Wir mich ma interesieren weil hier immer von wirklich sehr sehr glaub ich auf jedenfal Übertriebenen zahlen geredet wird ?


----------



## noob-rider (18. Oktober 2006)

also noway von hansjörg rey ist eig nen guter anfang als lenrlektüre, 
obwohl ich sagen muss dass seine tipps eher auf seine etwas andere geometrie bezogen sind, 
mit ner dirtschlampe sind die tipps im buch gut nachzuahmen
mit nem 26" trialbike net mehr so ganz finde ich 
daher sweet spot finden, arme gebeugt lassen und den sprung aus den beinen machen


----------



## ecols (18. Oktober 2006)

AmericanChesser schrieb:


> Das es hier grade so nen schönen Tread gibt, wie lange habt ihr so gebraucht bis ihr so aufm HR Stehen und nach vorn springen konntet ?
> Wir mich ma interesieren weil hier immer von wirklich sehr sehr glaub ich auf jedenfal Übertriebenen zahlen geredet wird ?



2 Monate, jeden Tag (wirklich) 3 Stunden üben.. Konnte zwar schon bissl nach hinten hüpfen (ohne Pedal etwa 3-5 Hüpfer) war aber auch schon 21.. nach den 2 Monaten gingen etwa 40 cm vorwärts.. sicher ist da aber noch gar nix.. und "stehen" kann fast keiner sicher.. das sieht nur in den videos der richtig guten Fahrern so aus, die machen das aber um (z.B. beim Sidehop) richtig viel Schwung mitbehnem zu können..

Trial ist keine Luschensportart die jeder einfach so machen kann.. da gehört Motivation, Wille, Ausdauer und Frustrationsfähigkeit dazu. 
Über nen Dreckhügel schreddern kann jeder..


----------



## Eisbein (18. Oktober 2006)

also ich konnte stehen (mit hüpfern) nach nem halben jahr so ungefähr.
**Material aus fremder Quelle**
theorem scanGo_eq (op : Nat → Nat → Nat × Flags) (act : Nat → Bool) (a : Nat → Nat) (m k : Nat) :
    scanGo op (runAt op act a k) ((List.range' k m).map (fun j => (act j, a j))) =
      (List.range' k m).map (fun j => if act j then (runAt op act a (j + 1)).getD (0, 0) else (0, 0)) := by
  induction m generalizing k with
  | zero => rfl
  | succ m ih =>
    rw [List.range'_succ, List.map_cons, List.map_cons, ← ih (k + 1)]
    cases h : act k with
    | false =>
      have hr : runAt op act a (k + 1) = runAt op act a k := by simp [runAt, h]
      rw [hr]; simp [scanGo]
    | true =>
      cases hk : runAt op act a k with
      | none =>
        have hr : runAt op act a (k + 1) = some (a k, 0) := by simp [runAt, h, hk]
        rw [hr]; simp [scanGo]
      | some x =>
        have hr : runAt op act a (k + 1) = some (op x.1 (a k)) := by simp [runAt, h, hk]
        rw [hr]; obtain ⟨x1, x2⟩ := x; simp [scanGo]

theorem vScan_gives {i : Instr} {s : State} {f : VuF} {op : Core → Nat → Nat → Nat × Flags}
    (he : exec i s = vScan i f op s) (h : Clean s i) :
    VecGives s i f.vd 10 (Fmt.width f.et) (s.cur.active (Fmt.width f.et) f.pg)
      (fun j => ((runAt (op s.cur) (s.cur.active (Fmt.width f.et) f.pg) (s.cur.el (Fmt.width f.et) f.vs1) (j + 1)).getD (0, 0)).1)
      (raisedBy (1024 / Fmt.width f.et) (s.cur.active (Fmt.width f.et) f.pg) (fun j =>
        ((runAt (op s.cur) (s.cur.active (Fmt.width f.et) f.pg) (s.cur.el (Fmt.width f.et) f.vs1) (j + 1)).getD (0, 0)).2)) := by
  have hk : scanGo (op s.cur) none ((s.cur.act f.et f.pg).zip (s.cur.els f.et f.vs1)) =
      (List.range (1024 / Fmt.width f.et)).map (fun j => if s.cur.active (Fmt.width f.et) f.pg j then
        (runAt (op s.cur) (s.cur.active (Fmt.width f.et) f.pg) (s.cur.el (Fmt.width f.et) f.vs1) (j + 1)).getD (0, 0) else (0, 0)) := by
    rw [act_eq, els_eq, zip_map_range, List.range_eq_range']
    exact scanGo_eq (op s.cur) _ _ _ 0
  have hv := vecOp_vec (sel := s.cur.active (Fmt.width f.et) f.pg) he h (Fmt.width_pos _)
    (by simp only; rw [hk, act_eq, vOut_eq])
  refine hv.congr (fun _ _ => rfl) (fun j _ hj => by rw [if_pos hj]) (raisedBy_congr fun j _ hj => by rw [if_pos hj])

theorem argmaxGo_eq (t : Fmt) (act : Nat → Bool) (a : Nat → Nat) (m k : Nat) :
    argmaxGo t ((bestAt (elGt t) (fun j => act j && !elNaN t (a j)) a k).map (fun b => (b, a b))) k
        ((List.range' k m).map (fun j => (act j, a j))) =
      (bestAt (elGt t) (fun j => act j && !elNaN t (a j)) a (k + m)).map (fun b => (b, a b)) := by
  induction m generalizing k with
  | zero => rfl
  | succ m ih =>
    rw [List.range'_succ, List.map_cons, show k + (m + 1) = k + 1 + m by omega, ← ih (k + 1)]
    simp only [argmaxGo, bestAt]
    congr 1
    generalize bestAt (elGt t) (fun j => act j && !elNaN t (a j)) a k = b
    by_cases hx : act k = true <;> by_cases hy : elNaN t (a k) = true <;> cases b <;> simp [hx, hy]
    split <;> rfl

end Sys2Proof.Machine
end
Aber solangsam werden es immer weniger hüpfer.


----------



## trialelmi (18. Oktober 2006)

AmericanChesser schrieb:


> Das es hier grade so nen schönen Tread gibt, wie lange habt ihr so gebraucht bis ihr so aufm HR Stehen und nach vorn springen konntet ?
> Wir mich ma interesieren weil hier immer von wirklich sehr sehr glaub ich auf jedenfal Übertriebenen zahlen geredet wird ?
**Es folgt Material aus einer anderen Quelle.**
theorem State.sampleUnits_iss (s : State) (n : Nat) (l : Landing) (units : List Nat) (verdict : Bool) (only : Option Nat) :
    (s.sampleUnits n l units verdict only).1.iss = s.iss := by
  unfold State.sampleUnits
  extract_lets srcs pcs s1 got touched rels left
  have h1 : s1.iss = s.iss := by
    simp only [s1]
    split
    · exact s.fillPieces_iss ..
    · rfl
  clear_value s1
  split
  next v ms _ =>
  extract_lets marks
  split
  next s2 nar h2 =>
  have h2 : s2.iss = s1.iss := congrArg (·.1.iss) h2.symm
  extract_lets s3
  have h3 : s3.iss = s2.iss := (State.countReads_iss ..).trans (State.countMacs_iss ..)
  clear_value s3
  split
  next s4 lost h4 =>
  have h4 : s4.iss = s3.iss := by
    have hpair := congrArg (·.1.iss) h4.symm
    dsimp only at hpair
    rw [hpair]
    split
    · rfl
    · exact s3.lostRead_iss ..
  extract_lets s5 s6
  have h5 : s5.iss = s4.iss := by
    simp only [s5]
    split
    · exact s4.scDone_iss ..
    · rfl
  exact h5.trans (h4.trans (h3.trans (h2.trans h1)))

/-- A load under L = 1 with a free entry is issued. -/
theorem State.issueLanding_of_room {s : State} (hroom : s.cur.t.landing.length < 16) (rem : Nat) (dest : LoadDest) (cap : Cap)
    (srcs : List (Nat × Nat × Nat)) (mask : Vec) (rank : Option Nat) :
    ∃ t, s.issueLanding rem dest cap srcs mask rank = .ok t ∧ t.iss = s.iss := by
  unfold State.issueLanding
  extract_lets n c l src s1
  rw [if_neg (by simpa [c, maxLanding] using hroom)]
  split
  next s2 l' heq =>
  refine ⟨_, rfl, ?_⟩
  have h2 : s2.iss = s1.iss := by
    have hpair := congrArg (·.1.iss) heq.symm
    dsimp only at hpair
    rw [hpair]
    split
    · exact State.sampleUnits_iss ..
    · rfl
  exact h2

/-! ### Jobs (R239, R243, R248) -/

theorem State.submit_iss (s : State) (c : Core) (work : JobWork) (sh dh ah gh : Cap) (after : List Nat) (xd : XReg) :
    (s.submit c work sh dh ah gh after xd).iss = s.iss := rfl

theorem State.jobCancelled_iss (s : State) (j : Job) : (s.jobCancelled j).iss = s.iss := by
  unfold State.jobCancelled
  extract_lets s1
  split <;> rfl

theorem State.cancelJob_iss (s : State) (j : Job) : (s.cancelJob j).iss = s.iss := by
  unfold State.cancelJob
  split
  · rfl
  split
  · split
    · rfl
    · exact s.jobCancelled_iss j
  · exact s.jobCancelled_iss j

end Sys2Proof.Machine
end

section
/-! SUPPORT. R167: an access that no check refuses passes the model's checks, and so do the elements of a vector form, whose offsets
are those of the index vector's active elements. -/

namespace Sys2Proof.Machine

/-! ### The checks of one access -/

section Checks

variable {s : State} {h : HReg} {spaces : List Nat} {perm : BitVec 8}

/-- The checks of the handle alone. -/
theorem handle_ok_of_passes (hpass : ∀ x ∈ (s.accessChecks h spaces perm 1 0 0).take 5, x.2 = false) (tval : DWord) :
    checkHandle s.cur h spaces tval = .ok () ∧ checkRights s.cur h perm tval = .ok () := by
  simp only [State.accessChecks, List.take_succ_cons, List.take_zero, List.forall_mem_cons, List.not_mem_nil, false_implies,
    implies_true, and_true, decide_eq_false_iff_not, Bool.not_eq_false'] at hpass
  obtain ⟨htag, hspace, hform, hctx, hperm⟩ := hpass
  refine ⟨?_, ?_⟩
  · unfold checkHandle
    extract_lets cap
    rw [htag, hspace, Bool.not_true, if_neg Bool.false_ne_true, if_neg Bool.false_ne_true, if_neg hform]
  · unfold checkRights
    extract_lets cap
    rw [if_neg hctx, if_neg hperm]

theorem handle_ok_of_refusesHandle (hnone : s.refusesHandle h spaces perm = none) (tval : DWord) :
    checkHandle s.cur h spaces tval = .ok () ∧ checkRights s.cur h perm tval = .ok () := by
  refine handle_ok_of_passes (fun x hx => ?_) tval
  rw [State.refusesHandle, Option.map_eq_none_iff, List.find?_eq_none] at hnone
  exact Bool.eq_false_of_not_eq_true (hnone x hx)

variable {align off z : Nat} (hnone : s.refuses h spaces perm align off z = none)
include hnone

theorem passes_of_refuses {x : BitVec 8 × Bool} (hx : x ∈ s.accessChecks h spaces perm align off z) : x.2 = false := by
  rw [State.refuses, Option.map_eq_none_iff, List.find?_eq_none] at hnone
  exact Bool.eq_false_of_not_eq_true (hnone x hx)

theorem handle_ok_of_refuses (tval : DWord) :
    checkHandle s.cur h spaces tval = .ok () ∧ checkRights s.cur h perm tval = .ok () :=
  handle_ok_of_passes (fun _ hx => passes_of_refuses hnone (List.mem_of_mem_take (i := 5) hx)) tval

theorem range_ok_of_refuses : s.checkRange s.iss.core (s.cur.rh h) off z align = .ok () := by
  have hpass : ∀ x ∈ (s.accessChecks h spaces perm align off z).drop 5, x.2 = false := fun _ hx =>
    passes_of_refuses hnone (List.mem_of_mem_drop hx)
  simp only [State.accessChecks, List.drop_succ_cons, List.drop_zero, List.forall_mem_cons, List.not_mem_nil, false_implies,
    implies_true, and_true, decide_eq_false_iff_not] at hpass
  obtain ⟨halign, hlen, hend, hclus⟩ := hpass
  unfold State.checkRange
  rw [if_neg halign, if_neg (not_or.2 ⟨hlen, hend⟩), if_neg hclus]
da ich nur wettbewerbe gefahren bin hab ich das sicher 4, 5 jahre nicht gebraucht man muss so viel anderes lernen dabei. das hinterradhüpfen wurde erst ab roter spur gebraucht heute  3jahre später sieht es aberders aus. da wirds ab grün gebraucht 

kommt halt drauf an was DU machen willst Eisdielenfahrer brauchen das natürlich am anfang *ggg*


----------



## Katze (18. Oktober 2006)

Hallo Leute.

Ich bin mir sicher, ich bin auf dem richtigen Weg. In ein paar Wochen kann ichs. Wetten!? Heute habe ich eineinhalb Stunden den Lenker hochgerissen. Verflucht, war das anstrengend! Am einfachsten (Balance) ging es folgendermaßen: *langsam rollen und in die pedale treten, daß die kette gespannt ist; dann vorderbremse ziehen, daß das hinterrad etwas hochgeht; in dem moment, wenn das hinterrad den boden wieder berühert, hinterradbremse ziehen und ruckartig den körper nach hinten werfen und am lenker reißen; beim stehen den körper schön lang und groß machen.* das ging heute am leichtesten...
am besten läuft die übung (meiner anfänger-meinung nach), wenn man nach hinten über kippt und sich anfangs noch mit dem nicht-schokoladenfuß abfängt.


----------



## AmericanChesser (18. Oktober 2006)

Katze schrieb:


> Hallo Leute.
> 
> Ich bin mir sicher, ich bin auf dem richtigen Weg. In ein paar Wochen kann ichs. Wetten!? Heute habe ich eineinhalb Stunden den Lenker hochgerissen. Verflucht, war das anstrengend! Am einfachsten (Balance) ging es folgendermaßen: *langsam rollen und in die pedale treten, daß die kette gespannt ist; dann vorderbremse ziehen, daß das hinterrad etwas hochgeht; in dem moment, wenn das hinterrad den boden wieder berühert, hinterradbremse ziehen und ruckartig den körper nach hinten werfen und am lenker reißen; beim stehen den körper schön lang und groß machen.* das ging heute am leichtesten...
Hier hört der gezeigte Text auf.